Revised Code 4141.29(D) (2) (a) states in pertinent part:
"(D) Notwithstanding division (A) of this section, no individual may serve a waiting period or be paid benefits under the following conditions:
M* * *
"(2)For the duration of his unemployment if the administrator finds that:
"(a)He quit his work without just cause or has been discharged for just cause in connection with his work,..."
Appellant first urges that there was no proper evidence submitted by Peakload at the administrative hearing. Peakload was represented at the hearings by an employee who testified regarding the employment records, and to certain facts that appellant asserts are hearsay.
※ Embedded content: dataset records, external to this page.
-- ==== Sys2Proof/Machine/Copy.lean ====
section
/-! DEFINITION. The copy unit CP (R368 to R383): the checks of a command at issue, its start, and the completion counters. -/
namespace Sys2Proof.Machine

/-! ## Commands at issue -/

/-- R348. The control port of CP and SA. -/
def cpCtl (s : State) (o : OpIn) : Res Word := scOp s o 14

/-- R182, R204. A command of core c on a path: its number, counter and region tag, and the commands that fences put before it. -/
def newCmd (s : State) (c : Nat) (kind : CmdKind) (ctl : Word) (path : Nat) : Cmd :=
  let k := coreOf s c
  { id := s.nextCmd, core := c, wp := k.wp, kind := kind, counter := ctl.toNat % 16,
    tag := if gating k then k.region.elim 0 fun r => r.tag else 0, after := fenceIds s c path }

/-- The numbers of the collective calls that a core runs. -/
def runningCalls (k : Core) : List Nat :=
  k.plans.filterMap fun p => p.2.call.bind fun x => if x.running then some x.id else none

/-- R369. An engine holds at most 64 commands of a core: a further one waits. -/
def queueRoom (s : State) (c : Nat) : Res Unit :=
  if (s.cmds.filter fun x => x.core = c && x.kind ≠ .sa && x.kind ≠ .fetch).length ≥ Config.maxCommands then block else .ok ()

/-- R183. A command leaves: through the gate of an open region where it is gated, else at once. -/
def issueCmd (s : State) (cmd : Cmd) (gated : Bool) : Res State :=
  let s1 := { s with nextCmd := s.nextCmd + 1 }
  if gated then effect s1 cmd.core (.copy cmd) else .ok (startCommand s1 cmd)

/-- R183. Is a destination solely the issuing core's own scratchpad? -/
def ownScratchpad (c : Nat) (t : Target) : Bool :=
  match t with
  | .handle hc _ _ => hc = c
  | .glob _ | .step _ _ => false

/-- R202, R371. n bytes at each of the offsets of a handle of core c marked EMPTY line by line, in program order with the core's
gated stores; and the lines. -/
def markFill (s : State) (c h : Nat) (offs : List Nat) (n : Nat) : State × List (Nat × Nat × Nat) :=
  let lines := dedup (offs.flatMap fun o => linesOf o n)
  let s1 := lines.foldl (fun s l => performEff s (.sete c h l 1)) s
  let s2 := modCore s1 c fun k =>
    if gating k then
      { k with region := k.region.map fun r => { r with gate := r.gate ++ offs.map fun o => Eff.mark c h o n } }
    else k
  (s2, lines.map fun l => (c, h, l))

/-- R371. A destination in the issuing core's own storage, of the given tags: REF_INVALID for any other. -/
def ownDest (c : Nat) (r : Word) (tags : List Nat) : Res Unit :=
  if !tags.contains (refTag r) || refCore r ≠ coreNo c then raise tcRefInvalid r else .ok ()

/-- R195, R369, R370. A reference of a copy of rows. -/
def copyRef (s : State) (c : Nat) (r : Word) (rows pitch n align : Nat) (tags : List Nat) : Res Target :=
  match checkRef s c r ((rows - 1) * pitch + n) align tags with
  | .ok (.step j off) =>
    let e := (stepDecl (coreLaunch s c) j).esize
    if (rows > 1 && pitch % e ≠ 0) || n % e ≠ 0 then raise tcMisaligned r else .ok (.step j off)
  | x => x

/-- R370. The bytes of a row and the pitches of a shape. -/
def shapeCheck (src dst shape : Word) (n : Nat) : Res Unit :=
  if n % 4 ≠ 0 || field shape.toNat 40 24 % 4 ≠ 0 then raise tcMisaligned dst
  else if field shape.toNat 16 24 % 4 ≠ 0 then raise tcMisaligned src
  else if n < 4 || n > 2 ^ 24 - 4 then raise tcHandleBounds dst
  else .ok ()

/-- R194. Spaces of a copy's source, and of the destinations that are not the core's own. -/
def cpTags : List Nat := [0, 1, 2, 3]

/-- R370, R371. The checks of a copy of rows: the place of its destination. `own` are the tags of a destination that must be the
core's own. -/
def copyChecks (s : State) (c : Nat) (src dst shape : Word) (n : Nat) (own : Option (List Nat)) : Res Target :=
  let rows := field shape.toNat 0 16 + 1
  match shapeCheck src dst shape n with
  | .error e => .error e
  | .ok _ =>
    match copyRef s c src rows (field shape.toNat 16 24) n 4 cpTags with
    | .error e => .error e
    | .ok _ =>
      match own.elim (.ok ()) (ownDest c dst) with
      | .error e => .error e
      | .ok _ => copyRef s c dst rows (field shape.toNat 40 24) n 4 (own.getD cpTags)

/-- R368. Source, destination and shape at ports o0, o1 and a third, the bytes of a row and the control port. -/
def copyOperands (s : State) (o : OpIn) (shapePort : Nat) : Res (Word × Word × Word × Nat × Word) :=
  match scOp s o 0, scOp s o 1, scOp s o shapePort, cpCtl s o, scVal o with
  | .ok a, .ok b, .ok sh, .ok c, .ok n => .ok (a, b, sh, n.toNat, c)
  | .error e, _, _, _, _ => .error e
  | _, .error e, _, _, _ => .error e
  | _, _, .error e, _, _ => .error e
  | _, _, _, .error e, _ => .error e
  | _, _, _, _, .error e => .error e

/-- R371. A copy that fills the core's own storage: its lines marked, its command started. -/
def startFill (s : State) (cmd : Cmd) (t : Target) (offs : List Nat) (n : Nat) : Res State :=
  match t with
  | .handle hc h off =>
    let (s1, lines) := markFill s hc h (offs.map (off + ·)) n
    issueCmd s1 { cmd with unfilled := lines } false
  | .glob _ | .step _ _ => raise tcRefInvalid cmd.dst

/-- R371, R372. CP.GET and CP.PREF. -/
def fillCopy (kind : CmdKind) (o : OpIn) (s : State) : Res State :=
  match copyOperands s o 2 with
  | .error e => .error e
  | .ok (src, dst, shape, n, ctl) =>
    match copyChecks s o.c src dst shape n (some [1, 4]), queueRoom s o.c with
    | .error e, _ => .error e
    | _, .error e => .error e
    | .ok t, .ok _ =>
      let cmd := { newCmd s o.c kind ctl 2 with src := src, dst := dst, shape := shape, n := n }
      startFill s cmd t ((rowsOf shape).map (·.2)) n

/-- R371. CP.GET. -/
def opCpGet : OpIn → State → Res State := fillCopy .get
/-- R372. CP.PREF. -/
def opCpPref : OpIn → State → Res State := fillCopy .pref

/-- R371. CP.PUT. -/
def opCpPut (o : OpIn) (s : State) : Res State :=
  match copyOperands s o 2 with
  | .error e => .error e
  | .ok (src, dst, shape, n, ctl) =>
    match copyChecks s o.c src dst shape n none, queueRoom s o.c with
    | .error e, _ => .error e
    | _, .error e => .error e
    | .ok t, .ok _ =>
      issueCmd s { newCmd s o.c .put ctl 2 with src := src, dst := dst, shape := shape, n := n, one := ctl.getLsbD 4 }
        (!ownScratchpad o.c t)

/-- R373. The counts of a gather or scatter: index count, row bytes and table stride. -/
def indexCheck (dst : Word) (count rb stride : Nat) : Res Unit :=
  if rb % 4 ≠ 0 || stride % 4 ≠ 0 then raise tcMisaligned dst
  else if count = 0 || count > 4096 || rb = 0 then raise tcHandleBounds dst
  else .ok ()

/-- R368, R373. The operands of a gather or scatter as a command. -/
def indexedCmd (s : State) (o : OpIn) (kind : CmdKind) : Res Cmd :=
  match copyOperands s o 2, scOp s o 3 with
  | .ok (a, b, ix, n, ctl), .ok rs =>
    .ok { newCmd s o.c kind ctl 2 with
      src := a, dst := b, idx := ix, n := n, rb := field rs.toNat 0 24, stride := field rs.toNat 24 40, wide := ctl.getLsbD 6,
      one := ctl.getLsbD 4 }
  | .error e, _ => .error e
  | _, .error e => .error e

/-- R213, R373. The index list and the table of a gather or scatter; the rows of a step region are whole elements. -/
def listAndTable (s : State) (cmd : Cmd) (table : Word) : Res Unit :=
  match checkRef s cmd.core cmd.idx (cmd.n * if cmd.wide then 8 else 4) 4 [0, 1, 2] with
  | .error e => .error e
  | .ok _ =>
    match checkRef s cmd.core table 0 4 cpTags with
    | .error e => .error e
    | .ok (.step j _) =>
      let e := (stepDecl (coreLaunch s cmd.core) j).esize
      if cmd.rb % e ≠ 0 || cmd.stride % e ≠ 0 then raise tcMisaligned table else .ok ()
    | .ok (.handle _ _ _) | .ok (.glob _) => .ok ()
She also urges that the employee should not have been permitted to represent Peakload at the administrative level because that employee is not an attorney. We reject this argument. Employer is permitted to authorize any person to represent it in the administrative hearings, Henize v. Giles (1986), 22 Ohio St. 3d 213.
Appellant further urges that she had just cause to quit her employment. "Just cause" is not a term that can be strictly defined, but rather is "that which, to an ordinarily intelligent person, is a justifiable reason for doing or not doing a particular act," Irvine v. Unemployment Compensation Board of Review (1985), 19 Ohio St. 3d 15, at 17, citing Peyton v. Sun T.V. (1975), 44 Ohio App. 2d 10, 12.
The Irvine court discussed the legislative purpose underlying the unemployment compensation act as to enable employees who are involuntarily unemployed to subsist on a *262reasonably decent level, citing Leach v. Republic Steel Corp. (1964), 176 Ohio St. 221, 223. Further, the legislature intended for the fund to provide financial assistance for persons who are able and willing to work, but who are temporarily unemployed through no fault of their own, citing Salzl v. Gibson Greeting Cards (1980), 61 Ohio St.2d 35, 39; Irvine, supra, at 17.
In Brown-Brockmeyer Co. v. Roach (1947), 148 Ohio St. 511, the Supreme Court held that the administrative board functions as the trier of fact, and that courts of common pleas shall limit review to questions of law and of manifest weight of the evidence. Our scope of review is even narrower: whether the Court of Common Pleas abused its discretion, Angelkovski v. Buckeye Potato Chip Co. Inc. (1983), 11 Ohio App. 3d 159, citing Rhode v. Farmer (1970), 23 Ohio St. 2d 82.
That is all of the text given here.